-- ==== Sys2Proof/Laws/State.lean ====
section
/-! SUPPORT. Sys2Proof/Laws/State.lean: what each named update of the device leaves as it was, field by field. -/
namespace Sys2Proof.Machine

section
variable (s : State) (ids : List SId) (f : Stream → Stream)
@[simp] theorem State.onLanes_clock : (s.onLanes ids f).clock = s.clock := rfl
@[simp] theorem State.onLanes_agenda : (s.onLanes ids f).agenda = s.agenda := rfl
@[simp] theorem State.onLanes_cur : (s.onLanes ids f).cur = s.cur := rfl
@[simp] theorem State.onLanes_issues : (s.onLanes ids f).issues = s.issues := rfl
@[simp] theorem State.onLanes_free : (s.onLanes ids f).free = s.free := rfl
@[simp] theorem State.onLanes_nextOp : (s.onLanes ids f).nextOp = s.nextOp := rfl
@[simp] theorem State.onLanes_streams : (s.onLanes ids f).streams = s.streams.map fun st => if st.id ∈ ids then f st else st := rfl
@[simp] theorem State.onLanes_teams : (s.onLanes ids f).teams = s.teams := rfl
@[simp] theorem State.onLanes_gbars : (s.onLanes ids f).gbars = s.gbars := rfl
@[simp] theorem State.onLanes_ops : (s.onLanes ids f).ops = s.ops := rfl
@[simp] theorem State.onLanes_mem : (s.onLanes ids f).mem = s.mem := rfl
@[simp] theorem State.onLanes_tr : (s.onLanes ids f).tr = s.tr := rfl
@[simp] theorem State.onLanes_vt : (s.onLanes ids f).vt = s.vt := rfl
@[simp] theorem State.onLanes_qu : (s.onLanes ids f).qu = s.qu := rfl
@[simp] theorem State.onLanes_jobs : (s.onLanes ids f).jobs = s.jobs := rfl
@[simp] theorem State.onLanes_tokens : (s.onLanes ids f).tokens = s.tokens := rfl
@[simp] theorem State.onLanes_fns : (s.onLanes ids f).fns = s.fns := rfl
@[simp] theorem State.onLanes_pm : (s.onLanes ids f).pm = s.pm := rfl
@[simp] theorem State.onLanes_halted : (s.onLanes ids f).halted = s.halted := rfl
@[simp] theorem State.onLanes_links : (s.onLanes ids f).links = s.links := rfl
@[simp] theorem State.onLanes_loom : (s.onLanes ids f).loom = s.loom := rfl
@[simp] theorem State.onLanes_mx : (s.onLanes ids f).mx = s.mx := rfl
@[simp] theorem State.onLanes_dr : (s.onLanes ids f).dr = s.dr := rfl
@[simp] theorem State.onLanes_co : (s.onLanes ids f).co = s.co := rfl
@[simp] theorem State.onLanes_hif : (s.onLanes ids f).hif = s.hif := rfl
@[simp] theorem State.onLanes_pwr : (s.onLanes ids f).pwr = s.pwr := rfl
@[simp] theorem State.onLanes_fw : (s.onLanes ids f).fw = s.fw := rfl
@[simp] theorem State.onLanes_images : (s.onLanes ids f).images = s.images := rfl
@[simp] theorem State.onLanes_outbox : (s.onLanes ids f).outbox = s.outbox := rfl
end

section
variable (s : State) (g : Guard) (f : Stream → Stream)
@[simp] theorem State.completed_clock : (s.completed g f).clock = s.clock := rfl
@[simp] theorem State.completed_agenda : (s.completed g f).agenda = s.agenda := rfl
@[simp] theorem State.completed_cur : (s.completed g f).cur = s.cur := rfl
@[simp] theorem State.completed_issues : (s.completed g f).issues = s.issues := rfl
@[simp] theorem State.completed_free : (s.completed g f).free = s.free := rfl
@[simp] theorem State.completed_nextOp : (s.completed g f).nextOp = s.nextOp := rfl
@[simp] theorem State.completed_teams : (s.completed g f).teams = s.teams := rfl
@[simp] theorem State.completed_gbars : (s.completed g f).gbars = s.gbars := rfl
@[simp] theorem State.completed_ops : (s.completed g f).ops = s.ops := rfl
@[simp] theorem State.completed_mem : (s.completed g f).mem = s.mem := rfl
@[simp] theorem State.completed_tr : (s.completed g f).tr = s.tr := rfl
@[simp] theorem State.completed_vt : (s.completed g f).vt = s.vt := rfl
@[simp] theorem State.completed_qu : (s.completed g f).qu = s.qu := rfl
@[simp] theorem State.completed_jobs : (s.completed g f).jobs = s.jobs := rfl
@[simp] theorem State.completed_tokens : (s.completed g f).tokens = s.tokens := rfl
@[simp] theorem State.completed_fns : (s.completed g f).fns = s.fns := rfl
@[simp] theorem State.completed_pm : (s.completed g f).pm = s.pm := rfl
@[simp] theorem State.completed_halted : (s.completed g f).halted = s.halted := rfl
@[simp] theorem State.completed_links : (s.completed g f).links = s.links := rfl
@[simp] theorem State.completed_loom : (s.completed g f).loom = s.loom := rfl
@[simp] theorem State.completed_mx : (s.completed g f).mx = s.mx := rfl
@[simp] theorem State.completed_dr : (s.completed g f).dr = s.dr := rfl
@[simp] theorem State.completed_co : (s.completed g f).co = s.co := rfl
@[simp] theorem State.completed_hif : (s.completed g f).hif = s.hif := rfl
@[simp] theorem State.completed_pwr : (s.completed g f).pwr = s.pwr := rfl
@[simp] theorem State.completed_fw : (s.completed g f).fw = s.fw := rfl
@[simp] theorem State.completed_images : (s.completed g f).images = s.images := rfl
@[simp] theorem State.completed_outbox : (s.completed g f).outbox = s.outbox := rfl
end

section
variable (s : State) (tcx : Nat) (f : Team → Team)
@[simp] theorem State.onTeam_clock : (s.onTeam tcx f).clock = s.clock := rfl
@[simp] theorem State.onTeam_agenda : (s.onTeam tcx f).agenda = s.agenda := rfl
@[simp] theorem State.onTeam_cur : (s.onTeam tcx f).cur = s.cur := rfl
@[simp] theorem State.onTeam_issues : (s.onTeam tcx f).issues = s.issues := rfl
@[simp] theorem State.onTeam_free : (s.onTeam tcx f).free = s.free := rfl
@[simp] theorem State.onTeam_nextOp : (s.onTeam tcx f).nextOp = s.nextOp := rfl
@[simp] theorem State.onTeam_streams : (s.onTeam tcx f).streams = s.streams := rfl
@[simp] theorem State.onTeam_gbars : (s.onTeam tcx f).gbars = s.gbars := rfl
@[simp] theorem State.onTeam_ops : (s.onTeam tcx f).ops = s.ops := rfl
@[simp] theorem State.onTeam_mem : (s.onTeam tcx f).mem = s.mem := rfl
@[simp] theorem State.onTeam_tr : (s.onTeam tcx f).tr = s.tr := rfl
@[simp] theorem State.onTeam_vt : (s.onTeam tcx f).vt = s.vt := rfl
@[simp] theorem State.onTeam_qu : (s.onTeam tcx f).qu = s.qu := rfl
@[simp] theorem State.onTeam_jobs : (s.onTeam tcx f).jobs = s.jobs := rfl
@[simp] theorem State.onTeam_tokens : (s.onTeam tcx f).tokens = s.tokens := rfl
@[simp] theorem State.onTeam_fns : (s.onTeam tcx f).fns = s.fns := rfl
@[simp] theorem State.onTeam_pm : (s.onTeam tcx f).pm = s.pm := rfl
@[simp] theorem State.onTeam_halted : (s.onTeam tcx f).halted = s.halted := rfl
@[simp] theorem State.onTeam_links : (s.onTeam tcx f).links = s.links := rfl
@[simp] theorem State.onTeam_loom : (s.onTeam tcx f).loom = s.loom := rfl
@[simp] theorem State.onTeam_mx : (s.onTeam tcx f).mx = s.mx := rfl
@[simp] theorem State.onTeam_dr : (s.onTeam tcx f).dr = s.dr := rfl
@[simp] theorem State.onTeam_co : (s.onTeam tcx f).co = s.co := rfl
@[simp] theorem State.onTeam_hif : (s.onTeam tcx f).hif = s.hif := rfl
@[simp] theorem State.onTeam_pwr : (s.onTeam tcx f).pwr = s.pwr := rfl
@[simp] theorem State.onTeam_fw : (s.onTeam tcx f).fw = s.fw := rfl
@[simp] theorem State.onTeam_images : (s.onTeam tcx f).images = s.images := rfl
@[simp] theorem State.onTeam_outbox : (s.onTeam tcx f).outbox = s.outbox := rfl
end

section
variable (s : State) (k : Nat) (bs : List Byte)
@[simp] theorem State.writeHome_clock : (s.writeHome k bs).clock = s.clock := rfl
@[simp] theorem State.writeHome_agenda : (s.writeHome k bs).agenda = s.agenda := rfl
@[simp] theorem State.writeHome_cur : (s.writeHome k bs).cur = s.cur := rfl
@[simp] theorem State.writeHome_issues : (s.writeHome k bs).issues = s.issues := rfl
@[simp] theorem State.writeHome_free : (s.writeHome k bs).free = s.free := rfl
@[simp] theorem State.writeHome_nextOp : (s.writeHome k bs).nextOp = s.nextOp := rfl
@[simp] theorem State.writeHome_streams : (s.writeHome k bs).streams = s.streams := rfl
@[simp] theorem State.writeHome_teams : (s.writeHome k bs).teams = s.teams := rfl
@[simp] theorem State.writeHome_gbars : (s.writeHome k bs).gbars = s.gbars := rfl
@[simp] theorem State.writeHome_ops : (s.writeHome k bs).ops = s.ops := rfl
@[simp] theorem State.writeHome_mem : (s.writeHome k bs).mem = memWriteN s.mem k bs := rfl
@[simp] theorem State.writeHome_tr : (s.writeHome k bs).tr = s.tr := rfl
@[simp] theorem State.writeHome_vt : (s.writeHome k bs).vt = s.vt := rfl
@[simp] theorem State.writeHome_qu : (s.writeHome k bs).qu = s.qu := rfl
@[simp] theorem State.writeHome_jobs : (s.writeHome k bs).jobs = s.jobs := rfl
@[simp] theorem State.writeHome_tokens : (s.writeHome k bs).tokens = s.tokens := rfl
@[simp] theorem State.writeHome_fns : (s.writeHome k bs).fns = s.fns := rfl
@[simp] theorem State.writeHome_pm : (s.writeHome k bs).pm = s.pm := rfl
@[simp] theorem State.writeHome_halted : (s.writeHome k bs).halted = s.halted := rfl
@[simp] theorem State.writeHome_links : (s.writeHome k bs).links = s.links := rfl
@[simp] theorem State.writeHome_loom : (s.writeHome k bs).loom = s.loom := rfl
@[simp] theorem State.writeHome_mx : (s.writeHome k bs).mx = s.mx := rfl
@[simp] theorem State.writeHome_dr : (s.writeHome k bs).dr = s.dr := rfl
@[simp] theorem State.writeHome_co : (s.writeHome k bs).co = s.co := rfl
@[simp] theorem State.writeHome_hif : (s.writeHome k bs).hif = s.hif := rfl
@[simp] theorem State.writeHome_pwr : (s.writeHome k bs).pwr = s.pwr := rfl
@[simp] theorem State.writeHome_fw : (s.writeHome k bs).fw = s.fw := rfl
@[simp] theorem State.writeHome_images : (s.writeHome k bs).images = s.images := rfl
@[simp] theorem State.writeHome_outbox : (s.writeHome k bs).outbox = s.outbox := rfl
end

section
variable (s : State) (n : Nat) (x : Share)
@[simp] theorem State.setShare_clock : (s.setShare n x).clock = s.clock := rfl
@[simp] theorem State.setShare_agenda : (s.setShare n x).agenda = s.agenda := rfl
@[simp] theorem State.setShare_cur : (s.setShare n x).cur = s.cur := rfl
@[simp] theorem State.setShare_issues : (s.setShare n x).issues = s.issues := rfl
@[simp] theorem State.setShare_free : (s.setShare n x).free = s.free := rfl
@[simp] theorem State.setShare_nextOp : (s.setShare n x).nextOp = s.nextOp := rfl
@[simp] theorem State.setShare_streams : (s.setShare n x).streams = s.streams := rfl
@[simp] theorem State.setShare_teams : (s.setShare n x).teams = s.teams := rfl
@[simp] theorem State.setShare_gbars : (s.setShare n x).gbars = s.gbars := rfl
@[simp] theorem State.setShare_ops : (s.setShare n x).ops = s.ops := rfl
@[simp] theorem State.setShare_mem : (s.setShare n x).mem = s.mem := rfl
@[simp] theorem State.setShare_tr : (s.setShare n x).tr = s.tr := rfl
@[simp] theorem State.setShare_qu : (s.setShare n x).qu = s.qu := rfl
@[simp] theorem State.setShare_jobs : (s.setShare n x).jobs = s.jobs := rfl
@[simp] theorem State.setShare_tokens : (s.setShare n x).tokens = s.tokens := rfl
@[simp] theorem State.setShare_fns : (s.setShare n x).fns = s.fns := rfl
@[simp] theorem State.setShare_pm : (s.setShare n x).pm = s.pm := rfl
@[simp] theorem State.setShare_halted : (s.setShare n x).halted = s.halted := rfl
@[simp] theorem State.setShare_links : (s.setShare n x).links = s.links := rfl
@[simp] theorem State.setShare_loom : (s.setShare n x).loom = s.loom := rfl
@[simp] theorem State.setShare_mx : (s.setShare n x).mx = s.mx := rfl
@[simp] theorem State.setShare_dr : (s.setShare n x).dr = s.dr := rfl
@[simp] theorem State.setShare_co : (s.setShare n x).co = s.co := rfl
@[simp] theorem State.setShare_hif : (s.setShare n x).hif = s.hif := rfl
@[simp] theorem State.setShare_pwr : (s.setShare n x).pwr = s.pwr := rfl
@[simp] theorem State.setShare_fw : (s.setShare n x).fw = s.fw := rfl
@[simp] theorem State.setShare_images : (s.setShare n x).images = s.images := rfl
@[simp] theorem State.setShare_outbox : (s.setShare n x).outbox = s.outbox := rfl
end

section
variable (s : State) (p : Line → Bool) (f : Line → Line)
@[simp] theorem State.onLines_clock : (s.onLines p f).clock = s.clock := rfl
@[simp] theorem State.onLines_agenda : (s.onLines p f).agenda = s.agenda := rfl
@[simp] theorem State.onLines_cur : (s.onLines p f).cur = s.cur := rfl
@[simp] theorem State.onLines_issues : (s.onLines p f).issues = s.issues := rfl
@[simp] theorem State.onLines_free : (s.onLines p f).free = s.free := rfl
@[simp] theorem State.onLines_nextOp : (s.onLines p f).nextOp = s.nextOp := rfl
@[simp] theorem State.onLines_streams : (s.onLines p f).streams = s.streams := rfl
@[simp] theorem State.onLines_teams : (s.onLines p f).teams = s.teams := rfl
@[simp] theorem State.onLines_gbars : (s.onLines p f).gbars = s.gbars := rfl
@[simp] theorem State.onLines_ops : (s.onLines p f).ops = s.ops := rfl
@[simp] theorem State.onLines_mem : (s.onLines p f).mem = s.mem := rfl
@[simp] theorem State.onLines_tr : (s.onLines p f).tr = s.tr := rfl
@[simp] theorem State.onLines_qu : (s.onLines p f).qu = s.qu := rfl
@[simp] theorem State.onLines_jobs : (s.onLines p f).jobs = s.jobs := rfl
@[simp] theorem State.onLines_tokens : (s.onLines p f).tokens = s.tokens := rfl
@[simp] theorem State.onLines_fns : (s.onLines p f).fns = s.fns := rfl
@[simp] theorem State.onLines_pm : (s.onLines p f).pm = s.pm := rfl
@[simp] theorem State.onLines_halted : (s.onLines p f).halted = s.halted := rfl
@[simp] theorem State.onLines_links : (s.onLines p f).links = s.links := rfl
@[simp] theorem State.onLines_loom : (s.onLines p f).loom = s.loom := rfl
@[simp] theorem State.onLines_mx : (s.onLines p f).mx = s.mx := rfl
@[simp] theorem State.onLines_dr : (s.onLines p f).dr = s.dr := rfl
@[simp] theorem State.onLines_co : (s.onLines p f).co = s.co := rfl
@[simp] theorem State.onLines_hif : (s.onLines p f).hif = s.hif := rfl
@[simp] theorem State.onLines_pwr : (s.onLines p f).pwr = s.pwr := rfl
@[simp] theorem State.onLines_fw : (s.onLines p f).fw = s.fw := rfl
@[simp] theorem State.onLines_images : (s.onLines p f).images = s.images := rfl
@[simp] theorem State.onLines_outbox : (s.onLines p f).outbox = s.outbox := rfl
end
------------------------
Your answer should be the lines above from the one containing "bs).streams = s.streams := rfl" through the one containing "bs).mx = s.mx := rfl", copied exactly and with both ends kept.

@[simp] theorem State.writeHome_streams : (s.writeHome k bs).streams = s.streams := rfl
@[simp] theorem State.writeHome_teams : (s.writeHome k bs).teams = s.teams := rfl
@[simp] theorem State.writeHome_gbars : (s.writeHome k bs).gbars = s.gbars := rfl
@[simp] theorem State.writeHome_ops : (s.writeHome k bs).ops = s.ops := rfl
@[simp] theorem State.writeHome_mem : (s.writeHome k bs).mem = memWriteN s.mem k bs := rfl
@[simp] theorem State.writeHome_tr : (s.writeHome k bs).tr = s.tr := rfl
@[simp] theorem State.writeHome_vt : (s.writeHome k bs).vt = s.vt := rfl
@[simp] theorem State.writeHome_qu : (s.writeHome k bs).qu = s.qu := rfl
@[simp] theorem State.writeHome_jobs : (s.writeHome k bs).jobs = s.jobs := rfl
@[simp] theorem State.writeHome_tokens : (s.writeHome k bs).tokens = s.tokens := rfl
@[simp] theorem State.writeHome_fns : (s.writeHome k bs).fns = s.fns := rfl
@[simp] theorem State.writeHome_pm : (s.writeHome k bs).pm = s.pm := rfl
@[simp] theorem State.writeHome_halted : (s.writeHome k bs).halted = s.halted := rfl
@[simp] theorem State.writeHome_links : (s.writeHome k bs).links = s.links := rfl
@[simp] theorem State.writeHome_loom : (s.writeHome k bs).loom = s.loom := rfl
@[simp] theorem State.writeHome_mx : (s.writeHome k bs).mx = s.mx := rfl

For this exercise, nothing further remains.